From the image (left side):

- **W (FP16)**: The original pre-trained model weights, kept frozen (non-trainable).
- **A and B matrices**: Low-rank trainable adapters. Matrix A projects the input into a lower-dimensional space, and matrix B projects it back. Basically, we learn the difference between pre-trained and the expected trained model.
- **D_in → D_int → D_out**: Dimensions of the input, intermediate (low-rank), and output spaces.
- **X**: Input data, duplicated and passed through both the frozen weights and the LoRA adapters.

### QLoRA

**QLoRA** builds on LoRA, but applies LoRA on top of a quantized model (typically 4-bit or 8-bit). The key idea is to reduce both memory and compute requirements by combining LoRA with quantization-aware training.


You can also open this example in Google Colab:

[![Open in Colab](https://colab.research.google.com/assets/colab-badge.svg)](https://colab.research.google.com/github/ivanvykopal/peft-kinit-2025/blob/master/examples/adapters/03_QLoRA_Llama.ipynb)

## Installation

Besides `adapters`, we require `bitsandbytes` for quantization and `accelerate` for training.

In [None]:
!pip install -qq -U adapters accelerate bitsandbytes datasets

In [None]:
import os
os.environ["CUDA_VISIBLE_DEVICES"]="0"

## Load Open Assistant dataset

We use the [`timdettmers/openassistant-guanaco`](https://huggingface.co/datasets/timdettmers/openassistant-guanaco) dataset by the QLoRA, which contains a small subset of conversations from the full Open Assistant database and was also used to finetune the Guanaco models in the QLoRA paper.

In [None]:
from datasets import load_dataset

dataset = load_dataset("timdettmers/openassistant-guanaco")

Our training dataset has roughly 10k training samples:

In [None]:
dataset

In [None]:
print(dataset["train"][0]["text"])

## Load and prepare model and tokenizer

We download the the official Llama-3.1 8B checkpoint from the HuggingFace Hub (**Note:** You must request access to this model on the HuggingFace website and use an API token to download it.).

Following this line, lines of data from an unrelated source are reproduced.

/-- A way whose row made way for none is EMPTY after its eviction; the updates held stay while the tail is not in T1. -/
theorem State.evictionSwitch_empties (hslot : s.embSlot t i = some (k, g)) (hleaving : g.st = 3) (hnext : g.next = none)
    (houtside : ((s.evictRow t i k g).clearTag t k).wholeT1 (((s.evictRow t i k g).clearTag t k).tailAt t i)
      (((s.evictRow t i k g).clearTag t k).embStride t) = false) :
    s.evictionSwitch t i = ((s.evictRow t i k g).clearTag t k).retryHeld t := by
  simp only [State.evictRow] at houtside ⊢
  simp only [State.evictionSwitch, hslot, hnext]
  rw [if_neg (not_not_intro hleaving), if_neg (by simp [houtside])]

theorem fillSwitches_holds : Claim.fillSwitches := by
  intro s t i k g ht hslot hfilling hreads hbridge us s1
  show execFillSwitch t i s = _
  rw [execFillSwitch, Nat.mod_eq_of_lt ht, State.fillSwitch_fills hslot hfilling hreads hbridge]

theorem evictionSwitches_holds : Claim.evictionSwitches := by
  intro s t i k g ht hslot hleaving hnext s1 s2 houtside
  show execEvictionSwitch t i s = _
  rw [execEvictionSwitch, Nat.mod_eq_of_lt ht, State.evictionSwitch_empties hslot hleaving hnext houtside]
  rfl

theorem sketchHalves_holds : Claim.sketchHalves := by
  intro s h hh
  show execSketchHalving h s = _
  rw [execSketchHalving, Nat.mod_eq_of_lt hh, State.sketchHalving]

/-- Settles O20: what the message passes, the seq last committed and the state of the row's way pick the branch of each. -/
theorem embeddingMessages : Obligations.EmbeddingMessages :=
  ⟨gathers_holds, adds_holds, sets_holds, fillSwitches_holds, evictionSwitches_holds, sketchHalves_holds⟩

/-! ### EMB_TABLE_LOAD and EMB_TABLE_UNLOAD (R218, R219) -/

/-- Only a load that fails a check raises event 0x5020 before it is answered. -/
theorem State.embControlRow_quiet (hgood : leNat v = 1 → s.embLoadCheck t = none) :
    s.embControlRow o t v = s.writeRow o (0x5240 + t) 1 v (fun s => s.embControl t v) := by
  have hquiet : ((s.writeCheck o (0x5240 + t) 1 v).isNone && leNat v == 1 && !s.embLoaded t && (s.embLoadCheck t).isSome) = false := by
    by_cases hv : leNat v = 1
    · simp [hgood hv]
    · simp [hv]
  simp only [State.embControlRow, hquiet]
  rfl

theorem State.embControl_loads (hv : leNat v = 1) (hnew : s.embLoaded t = false) (hgood : s.embLoadCheck t = none) :
    s.embControl t v = .ok ((s.embLoadIt t).dsetN (0x5240 + t) 1 1) := by
  rw [State.embControl, if_pos hv, if_neg (by simp [hnew]), if_neg (by simp [hgood])]

theorem State.embControl_unloads (hv : leNat v ≠ 1) (hload : s.embLoaded t = true) :
    s.embControl t v = .ok ((s.embUnloadIt t).dsetN (0x5240 + t) 1 0) := by
  rw [State.embControl, if_neg hv, if_pos hload]

theorem exec_embTableLoad (ht : t < 64) : exec (.embTableLoad o t v) s = .next (s.embControlRow o t v) := by
  show execEmbTableLoad o t v s = _
  rw [execEmbTableLoad, Nat.mod_eq_of_lt ht]

theorem exec_embTableUnload (ht : t < 64) : exec (.embTableUnload o t v) s = .next (s.embControlRow o t v) := by
  show execEmbTableUnload o t v s = _
  rw [execEmbTableUnload, Nat.mod_eq_of_lt ht]

theorem embControls_holds : Claim.embControls := by
  intro s o t v ht hw
  rw [exec_embTableLoad ht, exec_embTableUnload ht]
  refine ⟨fun hv hnew hgood => ?_, fun hv hload => ?_⟩
  · rw [State.embControlRow_quiet (fun _ => hgood), writeRow_eq hw (State.embControl_loads hv hnew hgood)]
  · rw [State.embControlRow_quiet (fun hv1 => absurd hv1 hv), writeRow_eq hw (State.embControl_unloads hv hload)]

/-! ### EMB_GATHER (R233) -/

theorem exec_embGather {input : Option (List Byte)} (ht : Taken (s.dmaFrom fn input) 0x40 fn d p) : exec (.embGather fn sq d input) s =
    .next ((s.dmaFrom fn input).embGatherCmd ((s.dmaFrom fn input).cmdOf fn sq d false) p sq d input) := by
  show execEmbGather fn sq d input s = _
  rw [execEmbGather, take_eq ht]

theorem State.embGatherCmd_outOfRange (hcmd : Claim.EmbCmd s 0x40 fn d p t) (hfields : embBadN d = false)
    (hrange : s.firstOutOfRange t (recIdx (dFld d 284 272) 4 b) = some k) : s.embGatherCmd c p sq d (some b) = s.embDone c 1 k 0 := by
  rw [State.embGatherCmd, State.embTake_taken hcmd hfields]
  simp only [hrange]

/-- The rows of indices in range, their leases held and no bridge needed, are written to the host as one. -/
theorem State.embGatherCmd_writes (hcmd : Claim.EmbCmd s 0x40 fn d p t) (hfields : embBadN d = false) (hidx : recIdx (dFld d 284 272) 4 b = idx)
    (hrange : s.firstOutOfRange t idx = none) (hleased : s.firstLapsed t idx = none) (hwait : idx.any (s.readWaits t) = false)
    (hread : (s.gatherRows t idx 0 Gathered.none_).2.failed = none) (hclean : (s.gatherRows t idx 0 Gathered.none_).2.poison = none) :
    s.embGatherCmd c p sq d (some b) = ((s.gatherRows t idx 0 Gathered.none_).1.dmaTo c.fn c.gen (dFld d 255 192)
      (s.gatherRows t idx 0 Gathered.none_).2.data).embDone c 0 0 (dFld d 284 272) := by
  rw [State.embGatherCmd, State.embTake_taken hcmd hfields]
  simp only [hidx, hrange, hleased, hread, hclean]
  rw [if_neg (by simp [hwait])]

theorem embGathers_holds : Claim.embGathers := by
  intro s fn sq d b p t s1 c n idx r hcmd hfields
  rw [exec_embGather (embCmd_taken hcmd)]
  exact ⟨fun k hrange => congrArg Host.Outcome.next (State.embGatherCmd_outOfRange hcmd hfields hrange),
    fun hrange hleased hwait hread hclean =>
      congrArg Host.Outcome.next (State.embGatherCmd_writes hcmd hfields rfl hrange hleased hwait hread hclean)⟩

/-! ### EMB_ADD and EMB_SET (R229, R230, R233) -/

theorem exec_embAdd {input : Option (List Byte)} (ht : Taken (s.dmaFrom fn input) 0x41 fn d p) : exec (.embAdd fn sq d input) s =
    .next ((s.dmaFrom fn input).embAddCmd ((s.dmaFrom fn input).cmdOf fn sq d false) p sq d input) := by
  show execEmbAdd fn sq d input s = _
  rw [execEmbAdd, take_eq ht]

Via the `BitsAndBytesConfig`, we specify that the model should be loaded in 4bit quantization and with double quantization for even better memory efficiency. See [their documentation](https://huggingface.co/docs/bitsandbytes/main/en/index) for more on this.

In [None]:
import torch
from transformers import AutoModelForCausalLM, AutoTokenizer, TrainingArguments, BitsAndBytesConfig

modelpath="meta-llama/Llama-3.1-8B"
# modelpath="Qwen/Qwen2.5-7B"   # Alternatively, you can use Qwen2.5-7B instead of Llama-3.1-8B

# Load 4-bit quantized model
model = AutoModelForCausalLM.from_pretrained(
    modelpath,    
    device_map="auto",
    quantization_config=BitsAndBytesConfig(
        load_in_4bit=True, # we are loading the model in 4-bit
        bnb_4bit_quant_type="nf4",
        bnb_4bit_use_double_quant=True,
        bnb_4bit_compute_dtype=torch.bfloat16,
    ),
    torch_dtype=torch.bfloat16,
)
model.config.use_cache = False

tokenizer = AutoTokenizer.from_pretrained(modelpath)
tokenizer.pad_token = tokenizer.eos_token

We initialize the adapter functionality in the loaded model via `adapters.init()` and add a new LoRA adapter (named `"assistant_adapter"`) via `add_adapter()`.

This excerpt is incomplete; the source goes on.